Estate 2003. Chiellini, Lodi, Pazzini, ma soprattutto lui, Alberto Aquilani. Nell’Italia U19 campione d’Europa si erge con prepotenza la figura di un ragazzino, esile quanto fugace nelle movenze, capace di impressionare tutti con la propria qualità.

La Roma se ne innamora

Alberto sembra uno di quei calciatori che al primo sguardo ti fa innamorare di sé, tali le sue capacità nel rapire il pubblico, complici la sua grazie e il suo stile sopraffino, delle gesta semplici ed efficaci, che un appassionato coglie subito.

Chi è abile a scorgere subito il suo talento è la Roma, che dopo averlo visto maturare nel settore giovanile, decide di lanciarlo nel calcio che conta il 10 maggio 2003, in un Olimpico gremito, facendolo subentrare contro il Torino.

Del ragazzino longilineo nato e cresciuto nella capitale si parla subito. Folgorano le sue abilità palla al piede e la sua sapienza nel gestione della sfera, unicum per un diciottenne, ma già in grado di creare gioco come un veterano.
Tutti i tifosi giallorossi e non solo scorgono subito il suo talento, tanto da affibbiare alla sua figura un vasto clamore mediatico, non affatto semplice da amministrare per chi, ha fatto da poco il suo esordio in serie A.

Gli inizi di Alberto

La Roma, nel elitè del calcio italiano, porge al gioiello del settore giovanile la possibilità di farsi le ossa in Serie B: la Triestina crede in lui e lo acquista per una stagione.
Nel capoluogo friulano, le giocate di Alberto non passano più inosservate, tanto che le sirene proveniente dall’estero rischiano di distrarre il ragazzo.
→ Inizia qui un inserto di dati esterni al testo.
-- ==== Sys2Proof/Tests/Slice0.lean ====
section
/-! SUPPORT. The model's own tests: words written out from spec/30_encoding.md, responses written in
spec/40_builder.md, spec/41_classifier.md, spec/42_driver_system.md and spec/95_test_vectors.md, and a
witness for the hypotheses of every statement. -/

namespace Sys2Proof.Machine.Tests

open Sys2Proof Sys2Proof.Machine

/-! ## Decoding: words written bit by bit from R48, R49, R56 -/

theorem test_decode_init : decode 0b00000001_00000000_0000000000000000 = .ok .init := by decide
theorem test_decode_stat : decode 0b00000010_00000000_0000000000000000 = .ok .stat := by decide
theorem test_decode_clrp : decode 0b00010000_00000000_0000000000000000 = .ok .clrp := by decide
theorem test_decode_pushlen : decode 0b00010001_00000000_0000000000001010 = .ok (.pushlen 10) := by decide
theorem test_decode_build : decode 0b00010010_00000000_0000000000000000 = .ok .build := by decide
theorem test_decode_rdcode : decode 0b00010011_00000000_0000000100011111 = .ok (.rdcode 287) := by decide
theorem test_decode_lclass : decode 0b00100000_00000000_0000000100000010 = .ok (.lclass 258) := by decide
theorem test_decode_dclass : decode 0b00100001_00000000_1000000000000000 = .ok (.dclass 32768) := by decide
theorem test_decode_lxb : decode 0b00100010_00000000_0000000100011101 = .ok (.lxb 285) := by decide
theorem test_decode_dxb : decode 0b00100011_00000000_0000000000011101 = .ok (.dxb 29) := by decide
theorem test_decode_didx : decode 0b00100100_00000000_0000000100000001 = .ok (.didx 257) := by decide
theorem test_decode_rdltab : decode 0b00100101_00000000_0000000000000011 = .ok (.rdltab 3) := by decide
theorem test_decode_rddtab : decode 0b00100110_00000000_0000000111111111 = .ok (.rddtab 511) := by decide
theorem test_decode_rdfixl : decode 0b00110000_00000000_0000000100000000 = .ok (.rdfixl 256) := by decide
theorem test_decode_rdfixd : decode 0b00110001_00000000_0000000000011111 = .ok (.rdfixd 31) := by decide

/-- R57: each way to be no command, by its name. -/
theorem test_decode_refuses :
    decode 0x00000000 = .error .unknownOpcode ∧ decode 0xFF000000 = .error .unknownOpcode ∧
    decode 0x20010003 = .error .reservedNotZero ∧ decode 0x01000001 = .error .operandNotZero ∧
    decode 0x11000010 = .error .lengthTooWide := by decide

/-- WellFormed: an operand one above what its field holds is refused, the largest one is not. -/
theorem test_wellFormed_smoke :
    Instr.wellFormed (.pushlen 16) = false ∧ Instr.wellFormed (.pushlen 15) = true ∧
    Instr.wellFormed (.rdcode 65536) = false ∧ Instr.wellFormed (.rdcode 65535) = true ∧
    Instr.wellFormed (.lclass 65536) = false ∧ Instr.wellFormed (.dclass 65536) = false ∧
    Instr.wellFormed (.lxb 65536) = false ∧ Instr.wellFormed (.dxb 65536) = false ∧
    Instr.wellFormed (.didx 65536) = false ∧ Instr.wellFormed (.rdltab 65536) = false ∧
    Instr.wellFormed (.rddtab 65536) = false ∧ Instr.wellFormed (.rdfixl 65536) = false ∧
    Instr.wellFormed (.rdfixd 65536) = false := by decide

theorem test_decodeTableWord :
    decodeTableWord 32 0x2400FFFF = some (.didx 65535) ∧ decodeTableWord 32 0x00000000 = none := by
  decide

/-- R60: the notation of 95_test_vectors.md. -/
theorem test_assembly :
    asmOf (.lclass 258) = "LCLASS 258" ∧ asmOf .init = "INIT" ∧
    asmResponse { err := 0, data := 0x811D0102 } = "ok 0x811D0102" ∧
    asmResponse { err := 2, data := 0 } = "DomainError" := by decide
Tuttavia, il classe 84’, ha la Roma nel destino, un amore per la propria città ed un attaccamento alla maglia che non verrà mai del tutto riconosciuto, pur essendo stato per diversi anni la variabile della carriera. Quest’ultima, ha visto passare treni importanti sin da subito, tradotti in ingenti offerte rifiutate, per divenire una bandiera della propria città, assieme a Totti, il cui rapporto è stato contraddistinto da grande rispetto.

Finita l’esperienza a Trieste, nella quale Alberto raccoglie 44 gettoni da titolari e ben 4 reti, e dopo aver conquistato con la propria leadership l’Europeo u19, torna nella capitale sponda giallorossa pronto a conquistare la tifoseria.

Il principino

Proprio la sua gente lo soprannomina “il Principino”, viste le somiglianze fisiche con Giuseppe Giannini, altro calciatore devoto alla maglia capitolina, simbolo del club.
Insomma il destino del neo 19enne sembra scritto, un futuro con la Lupa pronto a ricalcare le orme dei migliori, come immaginato da diversi appassionati.
Non a caso, nella prima stagione da protagonista, ha già conquistato tutti, e Capello stravede per lui, ne resta alibito sin da subito.
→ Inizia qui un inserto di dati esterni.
-- ==== Sys2Proof/WellFormed.lean ====
section
/-! DEFINITION. Which commands can reach the part: a frame carries at most 60 payload bytes, and a
REFCLK cycle has a positive length. -/

namespace Sys2Proof

/-- The payload length a frame can carry (R166, R202: L is 0 to 60). -/
def Instr.payloadFits (i : Instr) : Bool :=
  match i.frame? with
  | some (_, _, p) => p.length ≤ 60
  | none => true

/-- A REFCLK cycle lasts some time. -/
def Instr.cycleHasLength : Instr → Bool
  | .refclkCycle ps => 0 < ps
  | _ => true

/-- A command the sender can send. -/
def Instr.wellFormed (i : Instr) : Bool :=
  i.payloadFits && i.cycleHasLength

end Sys2Proof
end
L’avventura a Roma: dall’apogeo agli infortuni

Nella stagione 2004/2005 trova in diverse occasioni la via del campo, convincendo l’ambiente, ed illuminando la regia con diversi palloni d’autore.
Tocco sopraffino, genio intellettuale, e qualità fuori dal comune, insomma la carriera di Aquilani si sta sviluppando nel migliore dei modi.
Ancora giovane ed acerbo in alcune situazioni, riesce comunque a dimostrarsi già pronto alla Serie A, campionato ultra competitivo, nel quale la sua compagine svolge un ruolo da protagonista.

Nel 2005/2006 accresce il proprio rendimento, aumentando il minutaggio, sino alla prima rete con la squadra che lo ha visto crescere: nella vittoria esterna al San Paolo contro il Napoli 0-3, si mette in mostra con un grandissimo inserimento, che lo porta a depositare in rete un tap-in invitante.
L’esultanza dimostra l’attaccamento alla maglia, un esplosione di gioia che ora può definitivamente sfociare. Alberto ha conquistato la piazza.
Nel corso dell’annata disputa 24 partite, la maggior parte delle quali da leader indiscusso del centrocampo, e sigla tre marcature.
Oramai è chiaro un concetto, che riecheggia a ripetizione: Alberto è pronto ad esplodere, a trovare la propria consacrazione su livelli sempre più elevati.

Degno dei grandi

D’altronde, come già messo in mostra, la zona nevralgica del gioco è sua, e quando parte da titolare, la fa da padrone.
Carisma e leadership paragonabili a sfrontatezza, che essa non sono. Bensi, la consapevolezza nei propri mezzi del 21enne azzurro è enorme, qualità degna dei grandi.

La stagione 2006/2007 si apre nel migliore dei modi: doppietta in Supercoppa all’Inter che consegna la vittoria alla banda guidata da Spalletti.
La scena è tutta sua, e le giocate del “Principino”, inaugurano la gestione del nuovo tecnico, che lo stima ed è pronto a far giungere l’apice alle sue qualità.
Alberto si è preso il centrocampo, oramai ne è il direttore generale, lo guida con maestosità e sapienza, è il caposaldo indiscusso della manovra corale, che la maggior parte delle volte si porge sui suoi piedi, in cerca di un invenzione. Lui, 21enne consapevole, ammalia, si fa guardare.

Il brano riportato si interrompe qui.